- Information -

/-! ## The Type map (R82) -/

/-- The Type of a defined variant (R82). -/
def Variant.code : Variant → Nat
  | .normal => 1
  | .setupStage => 2
  | .dataStage => 3
  | .statusStage => 4
  | .isoch => 5
  | .link => 6
  | .eventData => 7
  | .noOp => 8
  | .enableSlot => 9
  | .disableSlot => 10
  | .addressDevice => 11
  | .configureEndpoint => 12
  | .evaluateContext => 13
  | .resetEndpoint => 14
  | .stopEndpoint => 15
  | .setTrDequeuePointer => 16
  | .resetDevice => 17
  | .forceEvent => 18
  | .negotiateBandwidth => 19
  | .setLatencyToleranceValue => 20
  | .getPortBandwidth => 21
  | .forceHeader => 22
  | .noOpCommand => 23
  | .getExtendedProperty => 24
  | .setExtendedProperty => 25
  | .transferEvent => 32
  | .commandCompletionEvent => 33
  | .portStatusChangeEvent => 34
  | .bandwidthRequestEvent => 35
  | .doorbellEvent => 36
  | .hostControllerEvent => 37
  | .deviceNotificationEvent => 38
  | .mfindexWrapEvent => 39

/-- `TypeMap` (R81, R82): Unrecognized for every Type the table does not list (R83). -/
def typeMap (ty : BitVec 6) : TrbKind :=
  match ty.toNat with
  | 1 => .defined .normal
  | 2 => .defined .setupStage
  | 3 => .defined .dataStage
  | 4 => .defined .statusStage
  | 5 => .defined .isoch
  | 6 => .defined .link
  | 7 => .defined .eventData
  | 8 => .defined .noOp
  | 9 => .defined .enableSlot
  | 10 => .defined .disableSlot
  | 11 => .defined .addressDevice
  | 12 => .defined .configureEndpoint
  | 13 => .defined .evaluateContext
  | 14 => .defined .resetEndpoint
  | 15 => .defined .stopEndpoint
  | 16 => .defined .setTrDequeuePointer
  | 17 => .defined .resetDevice
  | 18 => .defined .forceEvent
  | 19 => .defined .negotiateBandwidth
  | 20 => .defined .setLatencyToleranceValue
  | 21 => .defined .getPortBandwidth
  | 22 => .defined .forceHeader
  | 23 => .defined .noOpCommand
  | 24 => .defined .getExtendedProperty
  | 25 => .defined .setExtendedProperty
  | 32 => .defined .transferEvent
  | 33 => .defined .commandCompletionEvent
  | 34 => .defined .portStatusChangeEvent
  | 35 => .defined .bandwidthRequestEvent
  | 36 => .defined .doorbellEvent
  | 37 => .defined .hostControllerEvent
  | 38 => .defined .deviceNotificationEvent
  | 39 => .defined .mfindexWrapEvent
  | _ => .unrecognized

/-- `kind(T)`: a function of the Type alone (R81). -/
def kindOf (t : Trb) : TrbKind := typeMap (typeField t)

/-! ## The variants, field by field -/

/-- The fields of a Normal TRB at their positions (R170). -/
def decodeNormal (t : Trb) : NormalTrb where
  dataBufferPointer := field t 0 64
  trbTransferLength := field t 64 17
  tdSize := field t 81 5
  interrupterTarget := field t 86 10
  c := field t 96 1
  ent := field t 97 1
  isp := field t 98 1
  ns := field t 99 1
  ch := field t 100 1
  ioc := field t 101 1
  idt := field t 102 1
  rsvdAt103 := field t 103 2
  bei := field t 105 1
  rsvdAt112 := field t 112 16

/-- The 128 bits of a Normal TRB (R170), Type 1. -/
def encodeNormal (o : NormalTrb) : Trb :=
  place o.dataBufferPointer 0 ||| place o.trbTransferLength 64 ||| place o.tdSize 81 |||
    place o.interrupterTarget 86 ||| place o.c 96 ||| place o.ent 97 ||| place o.isp 98 ||| place o.ns 99 |||
    place o.ch 100 ||| place o.ioc 101 ||| place o.idt 102 ||| place o.rsvdAt103 103 ||| place o.bei 105 |||
    place 1#6 106 ||| place o.rsvdAt112 112

/-- The fields of a Setup Stage TRB at their positions (R171). -/
def decodeSetupStage (t : Trb) : SetupStageTrb where
  bmRequestType := field t 0 8
  bRequest := field t 8 8
  wValue := field t 16 16
  wIndex := field t 32 16
  wLength := field t 48 16
  trbTransferLength := field t 64 17
  rsvdAt81 := field t 81 5
  interrupterTarget := field t 86 10
  c := field t 96 1
  rsvdAt97 := field t 97 4
  ioc := field t 101 1
  idt := field t 102 1
  rsvdAt103 := field t 103 3
  trt := field t 112 2
  rsvdAt114 := field t 114 14

/-- The 128 bits of a Setup Stage TRB (R171), Type 2. -/
def encodeSetupStage (o : SetupStageTrb) : Trb :=
  place o.bmRequestType 0 ||| place o.bRequest 8 ||| place o.wValue 16 ||| place o.wIndex 32 |||
    place o.wLength 48 ||| place o.trbTransferLength 64 ||| place o.rsvdAt81 81 |||
    place o.interrupterTarget 86 ||| place o.c 96 ||| place o.rsvdAt97 97 ||| place o.ioc 101 |||
    place o.idt 102 ||| place o.rsvdAt103 103 ||| place 2#6 106 ||| place o.trt 112 ||| place o.rsvdAt114 114

/-- The fields of a Data Stage TRB at their positions (R172). -/
def decodeDataStage (t : Trb) : DataStageTrb where
  dataBufferPointer := field t 0 64
  trbTransferLength := field t 64 17
  tdSize := field t 81 5
  interrupterTarget := field t 86 10
  c := field t 96 1
  ent := field t 97 1
  isp := field t 98 1
  ns := field t 99 1
  ch := field t 100 1
  ioc := field t 101 1
  idt := field t 102 1
  rsvdAt103 := field t 103 3
  dir := field t 112 1
  rsvdAt113 := field t 113 15

/-- The 128 bits of a Data Stage TRB (R172), Type 3. -/
def encodeDataStage (o : DataStageTrb) : Trb :=
  place o.dataBufferPointer 0 ||| place o.trbTransferLength 64 ||| place o.tdSize 81 |||
    place o.interrupterTarget 86 ||| place o.c 96 ||| place o.ent 97 ||| place o.isp 98 ||| place o.ns 99 |||
    place o.ch 100 ||| place o.ioc 101 ||| place o.idt 102 ||| place o.rsvdAt103 103 ||| place 3#6 106 |||
    place o.dir 112 ||| place o.rsvdAt113 113

/-- The fields of a Status Stage TRB at their positions (R173). -/
def decodeStatusStage (t : Trb) : StatusStageTrb where
  rsvdAt0 := field t 0 86
  interrupterTarget := field t 86 10
  c := field t 96 1
  ent := field t 97 1
  rsvdAt98 := field t 98 2
  ch := field t 100 1
  ioc := field t 101 1
  rsvdAt102 := field t 102 4
  dir := field t 112 1
  rsvdAt113 := field t 113 15

/-- The 128 bits of a Status Stage TRB (R173), Type 4. -/
def encodeStatusStage (o : StatusStageTrb) : Trb :=
  place o.rsvdAt0 0 ||| place o.interrupterTarget 86 ||| place o.c 96 ||| place o.ent 97 |||
    place o.rsvdAt98 98 ||| place o.ch 100 ||| place o.ioc 101 ||| place o.rsvdAt102 102 |||
    place 4#6 106 ||| place o.dir 112 ||| place o.rsvdAt113 113

/-- The fields of a Isoch TRB at their positions (R174). -/
def decodeIsoch (t : Trb) : IsochTrb where
  dataBufferPointer := field t 0 64
  trbTransferLength := field t 64 17
  tdSizeTbc := field t 81 5
  interrupterTarget := field t 86 10
  c := field t 96 1
  ent := field t 97 1
  isp := field t 98 1
  ns := field t 99 1
  ch := field t 100 1
  ioc := field t 101 1
  idt := field t 102 1
  tbc := field t 103 2
  bei := field t 105 1
  tlbpc := field t 112 4
  frameId := field t 116 11
  sia := field t 127 1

- Task statement -
Which lines in the listing above include the string "commandCompletionEvent"? Copy each of them.

- Answer space -
  | .commandCompletionEvent => 33
  | 33 => .defined .commandCompletionEvent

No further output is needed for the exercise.